WHAT YOU WILL DO: Take the entries below and print only the lines from the one with "-- ==== Sys2Proof/Proofs/HostRuns.lean" through the one with "steps lead from", exactly as they stand, both ends included.

[Source data]
^^^^

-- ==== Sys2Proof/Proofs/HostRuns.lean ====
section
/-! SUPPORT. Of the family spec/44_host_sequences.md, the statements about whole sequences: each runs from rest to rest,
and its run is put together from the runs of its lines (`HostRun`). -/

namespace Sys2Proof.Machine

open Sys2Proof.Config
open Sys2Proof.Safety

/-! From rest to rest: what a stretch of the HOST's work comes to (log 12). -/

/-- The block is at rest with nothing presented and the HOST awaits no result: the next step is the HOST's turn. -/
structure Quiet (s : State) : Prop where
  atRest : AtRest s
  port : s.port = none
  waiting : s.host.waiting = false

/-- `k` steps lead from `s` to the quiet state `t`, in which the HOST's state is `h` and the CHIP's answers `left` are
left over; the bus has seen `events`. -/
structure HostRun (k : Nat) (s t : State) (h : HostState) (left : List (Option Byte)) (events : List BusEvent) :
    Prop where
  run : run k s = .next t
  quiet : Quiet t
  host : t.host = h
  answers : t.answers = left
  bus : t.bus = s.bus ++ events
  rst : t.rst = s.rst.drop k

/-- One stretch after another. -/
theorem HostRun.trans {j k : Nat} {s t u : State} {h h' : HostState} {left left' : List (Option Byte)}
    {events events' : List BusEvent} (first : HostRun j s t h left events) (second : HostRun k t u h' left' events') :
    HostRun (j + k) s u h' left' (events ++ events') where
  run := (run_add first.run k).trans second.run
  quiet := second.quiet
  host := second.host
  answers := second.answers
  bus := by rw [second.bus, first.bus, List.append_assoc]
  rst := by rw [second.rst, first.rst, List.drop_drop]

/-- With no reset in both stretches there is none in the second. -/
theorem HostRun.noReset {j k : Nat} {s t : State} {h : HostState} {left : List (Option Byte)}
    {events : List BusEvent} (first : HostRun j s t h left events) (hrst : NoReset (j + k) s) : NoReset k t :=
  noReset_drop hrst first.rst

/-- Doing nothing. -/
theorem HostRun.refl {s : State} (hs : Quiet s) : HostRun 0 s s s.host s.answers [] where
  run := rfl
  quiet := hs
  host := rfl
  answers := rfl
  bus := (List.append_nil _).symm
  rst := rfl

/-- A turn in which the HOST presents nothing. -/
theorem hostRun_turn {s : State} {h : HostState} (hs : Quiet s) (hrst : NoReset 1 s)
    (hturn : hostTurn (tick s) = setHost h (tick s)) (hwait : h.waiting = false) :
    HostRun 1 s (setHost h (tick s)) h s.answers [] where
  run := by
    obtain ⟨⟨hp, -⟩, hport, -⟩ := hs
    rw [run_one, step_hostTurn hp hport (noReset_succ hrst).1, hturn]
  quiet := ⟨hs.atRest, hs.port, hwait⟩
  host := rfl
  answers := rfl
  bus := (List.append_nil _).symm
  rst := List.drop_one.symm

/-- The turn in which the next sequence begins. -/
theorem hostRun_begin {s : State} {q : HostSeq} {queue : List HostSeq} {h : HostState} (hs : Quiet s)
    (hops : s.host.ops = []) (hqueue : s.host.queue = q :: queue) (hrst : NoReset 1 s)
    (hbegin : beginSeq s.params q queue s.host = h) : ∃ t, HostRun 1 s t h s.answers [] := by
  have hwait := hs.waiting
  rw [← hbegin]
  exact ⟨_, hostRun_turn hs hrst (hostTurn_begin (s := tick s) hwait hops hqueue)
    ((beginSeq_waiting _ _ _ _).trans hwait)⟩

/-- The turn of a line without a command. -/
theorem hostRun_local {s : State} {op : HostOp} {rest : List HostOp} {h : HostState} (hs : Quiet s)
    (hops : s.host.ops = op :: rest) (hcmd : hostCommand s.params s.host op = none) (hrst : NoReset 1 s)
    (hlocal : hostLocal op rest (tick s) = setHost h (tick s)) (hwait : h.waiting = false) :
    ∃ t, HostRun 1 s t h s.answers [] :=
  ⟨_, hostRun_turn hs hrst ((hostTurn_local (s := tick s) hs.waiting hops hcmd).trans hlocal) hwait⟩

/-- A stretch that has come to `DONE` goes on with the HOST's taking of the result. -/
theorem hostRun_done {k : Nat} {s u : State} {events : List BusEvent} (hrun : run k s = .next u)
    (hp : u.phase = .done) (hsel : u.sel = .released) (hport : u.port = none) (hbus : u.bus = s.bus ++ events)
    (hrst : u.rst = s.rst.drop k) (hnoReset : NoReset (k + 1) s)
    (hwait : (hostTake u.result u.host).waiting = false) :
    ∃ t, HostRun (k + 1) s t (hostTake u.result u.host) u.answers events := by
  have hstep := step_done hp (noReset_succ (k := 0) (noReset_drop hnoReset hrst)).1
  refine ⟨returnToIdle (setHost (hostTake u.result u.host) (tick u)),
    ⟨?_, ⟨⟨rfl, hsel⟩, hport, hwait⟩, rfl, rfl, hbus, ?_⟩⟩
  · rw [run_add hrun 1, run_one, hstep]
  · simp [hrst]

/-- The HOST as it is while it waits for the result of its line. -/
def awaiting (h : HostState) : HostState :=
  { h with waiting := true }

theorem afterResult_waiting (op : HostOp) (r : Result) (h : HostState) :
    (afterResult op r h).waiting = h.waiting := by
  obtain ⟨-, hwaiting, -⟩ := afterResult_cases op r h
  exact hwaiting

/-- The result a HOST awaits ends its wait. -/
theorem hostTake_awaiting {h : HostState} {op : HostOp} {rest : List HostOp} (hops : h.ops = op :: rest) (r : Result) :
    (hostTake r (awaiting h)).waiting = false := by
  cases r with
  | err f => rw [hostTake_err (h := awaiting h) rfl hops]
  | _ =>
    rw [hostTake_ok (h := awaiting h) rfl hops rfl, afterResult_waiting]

^^^^

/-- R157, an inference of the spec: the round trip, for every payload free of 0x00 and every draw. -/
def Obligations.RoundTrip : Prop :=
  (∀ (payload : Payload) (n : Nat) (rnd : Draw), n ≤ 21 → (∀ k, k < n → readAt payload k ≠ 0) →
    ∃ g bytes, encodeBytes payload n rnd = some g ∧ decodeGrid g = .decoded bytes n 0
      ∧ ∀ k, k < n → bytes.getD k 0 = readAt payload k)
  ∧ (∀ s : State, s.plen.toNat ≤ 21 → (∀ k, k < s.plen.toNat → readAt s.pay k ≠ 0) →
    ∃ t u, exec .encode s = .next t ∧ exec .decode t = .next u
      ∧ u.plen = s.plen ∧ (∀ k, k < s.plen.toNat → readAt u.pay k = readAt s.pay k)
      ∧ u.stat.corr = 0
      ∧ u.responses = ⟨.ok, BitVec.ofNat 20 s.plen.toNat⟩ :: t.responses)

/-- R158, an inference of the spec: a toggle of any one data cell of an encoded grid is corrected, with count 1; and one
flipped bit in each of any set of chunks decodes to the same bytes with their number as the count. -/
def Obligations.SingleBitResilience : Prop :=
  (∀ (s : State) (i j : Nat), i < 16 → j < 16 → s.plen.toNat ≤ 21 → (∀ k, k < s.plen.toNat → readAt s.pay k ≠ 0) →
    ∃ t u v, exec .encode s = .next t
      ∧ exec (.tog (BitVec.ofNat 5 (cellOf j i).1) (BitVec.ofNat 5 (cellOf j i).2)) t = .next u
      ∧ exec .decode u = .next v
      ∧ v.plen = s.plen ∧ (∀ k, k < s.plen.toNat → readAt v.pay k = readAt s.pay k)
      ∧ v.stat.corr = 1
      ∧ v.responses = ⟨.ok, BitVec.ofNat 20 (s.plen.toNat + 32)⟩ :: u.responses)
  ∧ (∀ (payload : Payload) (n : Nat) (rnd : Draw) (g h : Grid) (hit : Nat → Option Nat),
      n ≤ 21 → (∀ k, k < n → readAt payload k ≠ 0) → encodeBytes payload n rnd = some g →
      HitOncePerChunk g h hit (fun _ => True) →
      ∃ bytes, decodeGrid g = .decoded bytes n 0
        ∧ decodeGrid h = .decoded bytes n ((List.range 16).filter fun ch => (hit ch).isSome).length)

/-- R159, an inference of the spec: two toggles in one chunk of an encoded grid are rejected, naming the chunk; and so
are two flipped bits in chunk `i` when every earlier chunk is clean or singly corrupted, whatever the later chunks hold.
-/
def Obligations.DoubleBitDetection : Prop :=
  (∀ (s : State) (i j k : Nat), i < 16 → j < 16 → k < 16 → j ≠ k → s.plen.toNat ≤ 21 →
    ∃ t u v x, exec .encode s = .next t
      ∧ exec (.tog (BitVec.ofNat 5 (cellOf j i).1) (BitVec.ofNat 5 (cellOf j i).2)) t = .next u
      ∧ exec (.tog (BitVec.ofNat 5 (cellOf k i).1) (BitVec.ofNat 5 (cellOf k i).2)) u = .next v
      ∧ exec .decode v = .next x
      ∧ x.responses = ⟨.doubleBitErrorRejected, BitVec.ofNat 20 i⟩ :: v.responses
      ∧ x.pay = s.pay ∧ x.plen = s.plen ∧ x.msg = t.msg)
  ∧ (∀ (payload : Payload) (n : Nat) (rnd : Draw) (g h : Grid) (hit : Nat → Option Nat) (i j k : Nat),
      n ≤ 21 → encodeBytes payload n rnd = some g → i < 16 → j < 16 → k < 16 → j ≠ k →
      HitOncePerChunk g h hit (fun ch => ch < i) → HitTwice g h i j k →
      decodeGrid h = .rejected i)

^^^^

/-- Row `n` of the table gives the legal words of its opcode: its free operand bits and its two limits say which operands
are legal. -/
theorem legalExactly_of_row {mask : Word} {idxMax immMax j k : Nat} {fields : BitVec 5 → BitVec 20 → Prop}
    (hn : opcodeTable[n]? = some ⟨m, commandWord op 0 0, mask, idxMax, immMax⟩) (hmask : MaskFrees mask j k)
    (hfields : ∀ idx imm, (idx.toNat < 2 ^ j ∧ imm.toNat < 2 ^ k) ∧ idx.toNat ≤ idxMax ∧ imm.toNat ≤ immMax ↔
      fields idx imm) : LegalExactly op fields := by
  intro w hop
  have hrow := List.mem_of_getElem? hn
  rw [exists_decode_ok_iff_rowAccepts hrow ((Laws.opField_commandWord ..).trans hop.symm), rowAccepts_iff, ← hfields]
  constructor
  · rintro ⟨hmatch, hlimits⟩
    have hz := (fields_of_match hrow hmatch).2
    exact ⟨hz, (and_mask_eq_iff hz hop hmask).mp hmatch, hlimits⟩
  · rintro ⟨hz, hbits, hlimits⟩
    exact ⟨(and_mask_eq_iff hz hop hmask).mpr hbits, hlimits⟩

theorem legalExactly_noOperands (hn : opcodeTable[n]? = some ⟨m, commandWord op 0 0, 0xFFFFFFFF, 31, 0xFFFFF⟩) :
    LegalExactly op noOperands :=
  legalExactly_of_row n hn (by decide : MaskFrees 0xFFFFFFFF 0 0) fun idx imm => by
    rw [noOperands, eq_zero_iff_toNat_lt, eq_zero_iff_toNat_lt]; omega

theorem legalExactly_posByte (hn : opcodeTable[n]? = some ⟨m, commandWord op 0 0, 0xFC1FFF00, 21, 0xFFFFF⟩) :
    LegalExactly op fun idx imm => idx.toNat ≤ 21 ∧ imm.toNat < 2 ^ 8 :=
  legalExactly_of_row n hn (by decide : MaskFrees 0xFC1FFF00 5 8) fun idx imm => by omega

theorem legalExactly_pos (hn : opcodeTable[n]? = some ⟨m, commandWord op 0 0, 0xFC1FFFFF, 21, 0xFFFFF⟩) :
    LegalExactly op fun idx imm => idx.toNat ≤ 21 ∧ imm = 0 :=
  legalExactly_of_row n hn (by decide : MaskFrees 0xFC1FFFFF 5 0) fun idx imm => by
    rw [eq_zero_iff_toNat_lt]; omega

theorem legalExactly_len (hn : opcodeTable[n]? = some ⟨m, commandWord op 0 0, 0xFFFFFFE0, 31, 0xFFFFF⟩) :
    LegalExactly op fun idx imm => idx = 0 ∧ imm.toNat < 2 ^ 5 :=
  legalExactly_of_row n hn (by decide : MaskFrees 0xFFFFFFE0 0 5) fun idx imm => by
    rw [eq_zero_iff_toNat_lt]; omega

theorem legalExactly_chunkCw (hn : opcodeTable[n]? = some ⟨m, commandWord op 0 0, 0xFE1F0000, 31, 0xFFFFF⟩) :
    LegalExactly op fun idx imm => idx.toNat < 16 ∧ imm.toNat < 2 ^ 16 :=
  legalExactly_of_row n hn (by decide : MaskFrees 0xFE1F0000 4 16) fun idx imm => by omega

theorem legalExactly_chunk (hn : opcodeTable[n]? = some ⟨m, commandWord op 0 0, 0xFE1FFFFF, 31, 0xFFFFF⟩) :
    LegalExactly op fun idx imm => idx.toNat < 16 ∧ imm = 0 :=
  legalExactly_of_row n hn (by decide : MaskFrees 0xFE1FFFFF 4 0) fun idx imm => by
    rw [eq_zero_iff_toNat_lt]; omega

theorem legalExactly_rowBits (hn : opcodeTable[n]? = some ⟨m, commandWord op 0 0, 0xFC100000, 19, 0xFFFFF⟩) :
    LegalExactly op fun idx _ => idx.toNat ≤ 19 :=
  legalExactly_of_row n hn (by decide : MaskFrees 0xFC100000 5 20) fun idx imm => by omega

^^^^

FINISHED EXERCISE:
-- ==== Sys2Proof/Proofs/HostRuns.lean ====
section
/-! SUPPORT. Of the family spec/44_host_sequences.md, the statements about whole sequences: each runs from rest to rest,
and its run is put together from the runs of its lines (`HostRun`). -/

namespace Sys2Proof.Machine

open Sys2Proof.Config
open Sys2Proof.Safety

/-! From rest to rest: what a stretch of the HOST's work comes to (log 12). -/

/-- The block is at rest with nothing presented and the HOST awaits no result: the next step is the HOST's turn. -/
structure Quiet (s : State) : Prop where
  atRest : AtRest s
  port : s.port = none
  waiting : s.host.waiting = false

/-- `k` steps lead from `s` to the quiet state `t`, in which the HOST's state is `h` and the CHIP's answers `left` are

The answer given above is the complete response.